Extracted records:
-- ==== Sys2Proof/Certificates/Slice0/Obligations.lean ====
section
/-! DEFINITION. The statements for the provers. -/

open Sys2Proof Sys2Proof.Machine

/-! ## The queue of commands -/

/-- A step with a command at the front of the queue is that command's meaning on the state with the queue's rest. -/
def Obligations.StepTakesFrontCommand : Prop :=
  ∀ (c : Instr) (q : List Instr) (s : State), step (s.withPending (c :: q)) = exec c (s.withPending q)

/-- The empty queue (the model's choice, logs 4 and 5). With no expiry due a step is the 1 ms tick: the frame clock of a
receiver in FRAME goes up by 1, the reply timer and each running position, scale and cycle timer go down by 1, the clock's ticks
go up by 1, and nothing else changes. One expiry due is taken: a frame clock at 10 ms, a reply, position, scale or cycle timer at
0, or 60000 ticks. Of several due, one is taken, whichever the free value picks. -/
def Obligations.EmptyQueueTicksOrTakesADueExpiry : Prop :=
  ∀ s : State, s.pending = [] →
    ((∀ c, ¬ Due s c) → step s = .next
      { s with
        sport := { s.sport with supRx := oneMsOn s.sport.supRx, fldRx := oneMsOn s.sport.fldRx }
        line := { s.line with engine := oneMsLess s.line.engine }
        timers := { position := s.timers.position.map (· - 1), scale := s.timers.scale.map (· - 1) }
        cycle := { s.cycle with timer := s.cycle.timer.map (· - 1) }
        clock := { s.clock with ticks := s.clock.ticks + 1 } }) ∧
    (∀ c, Due s c → (∀ e, Due s e → e = c) → step s = exec c s) ∧
    ∀ c d, Due s c → Due s d → c ≠ d → ∃ e, Due s e ∧ step s = exec e (s.withFreeCount (s.freeCount + 1))

/-- Every command answers a next state in every state and leaves the queue as it is; so does every step. -/
def Obligations.EveryCommandCompletes : Prop :=
  (∀ (c : Instr) (s : State), ∃ t, exec c s = .next t ∧ t.pending = s.pending ∧ t.freeCount = s.freeCount) ∧
  ∀ s : State, ∃ t, step s = .next t

/-! ## Frames of the supervisor line -/

/-- The check word: the register starts at FFFF hex; each byte enters it most significant bit first, one shift left for each bit,
with 1021 hex exclusive-ORed in where the bit shifted out differs from the incoming bit. A frame followed by its own check word
leaves the register at 0. -/
def Obligations.CheckWordClosesTheCrc : Prop :=
  let shift := fun (w : Word16) (bit : Bool) => if w.getLsbD 15 = bit then w <<< 1 else (w <<< 1) ^^^ 0x1021
  crc16 [] = 0xFFFF ∧
  (∀ (l : List Byte) (b : Byte), crc16 (l ++ [b])
    = ([7, 6, 5, 4, 3, 2, 1, 0].map fun k => b.getLsbD k).foldl shift (crc16 l)) ∧
  (∀ f : Frame, f.check
    = crc16 ([f.dest, f.source, f.kind, f.tag, f.flags, byteOfNat f.payload.length] ++ f.payload)) ∧
  ∀ f : Frame, crc16 (f.body ++ bytes16 f.check) = 0

/-- The frame of every well-formed request is read back as that request, with every operand. -/
def Obligations.RequestFramesAreRead : Prop :=
  ∀ (c : Instr) (f : Frame), c.wf = true → frameOf c = some f → routeFrame f = .command c

/-- A supervisor frame that carries a well-formed request does what the request's own command does. That a row which names a
request is the arrival of its frame is the model's reading of the table (log 2), and the statement says that the two agree. -/
def Obligations.FrameActsAsItsRequest : Prop :=
  ∀ (c : Instr) (f : Frame) (s : State), c.wf = true → frameOf c = some f →
    exec (.supervisorFrame f f.check) s = exec c s

/-- The five checks of R8 in order: each first failure is answered by its REFUSAL and has no other effect; a frame that
passes is a request, or is answered by R191. The flags byte is not examined. -/
def Obligations.FrameChecksOfR8 : Prop :=
  (∀ (f : Frame) (s : State), f.wf = true → Taken s →
    (f.source ≠ 62 → exec (.supervisorFrame f f.check) s = .next (refusalTo f.tag .badFrame 1 f.kind s)) ∧
    (f.source = 62 → supervisorKind f.kind = false →
      exec (.supervisorFrame f f.check) s = .next (refusalTo f.tag .badFrame 2 f.kind s)) ∧
    (f.source = 62 → supervisorKind f.kind = true → destinationSuits f = false →
      exec (.supervisorFrame f f.check) s = .next (refusalTo f.tag .badDest f.dest f.kind s)) ∧
    (f.source = 62 → supervisorKind f.kind = true → destinationSuits f = true → payloadFits f = false →
      exec (.supervisorFrame f f.check) s = .next (refusalTo f.tag .badFrame 3 f.kind s)) ∧
    (f.source = 62 → supervisorKind f.kind = true → destinationSuits f = true → payloadFits f = true →
      ∀ reason subject, routeFrame f ≠ .refuse reason subject)) ∧
  ∀ (f : Frame) (x : Byte), routeFrame { f with flags := x } = routeFrame f

/-- The fit checks of R191: a management frame that fails one is answered BAD_VALUE with no data and has no effect; one that
passes is the frame of a request. -/
def Obligations.RequestFitChecksOfR191 : Prop :=
  ∀ (tag code : Byte) (fields : List Byte) (s : State), fields.length ≤ 47 → Taken s →
    (requestFits code fields = false →
      exec (.supervisorFrame (supFrame 0 0x10 tag (code :: fields)) (supFrame 0 0x10 tag (code :: fields)).check) s
        = .next (replyTo tag .badValue [] s)) ∧
    (requestFits code fields = true → ∃ c, frameOf c = some (supFrame 0 0x10 tag (code :: fields)))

WHAT YOU NEED TO DO: In the data above, each line holding "refusalTo" is to be found and copied.

EXERCISE RESPONSE:
    (f.source ≠ 62 → exec (.supervisorFrame f f.check) s = .next (refusalTo f.tag .badFrame 1 f.kind s)) ∧
      exec (.supervisorFrame f f.check) s = .next (refusalTo f.tag .badFrame 2 f.kind s)) ∧
      exec (.supervisorFrame f f.check) s = .next (refusalTo f.tag .badDest f.dest f.kind s)) ∧
      exec (.supervisorFrame f f.check) s = .next (refusalTo f.tag .badFrame 3 f.kind s)) ∧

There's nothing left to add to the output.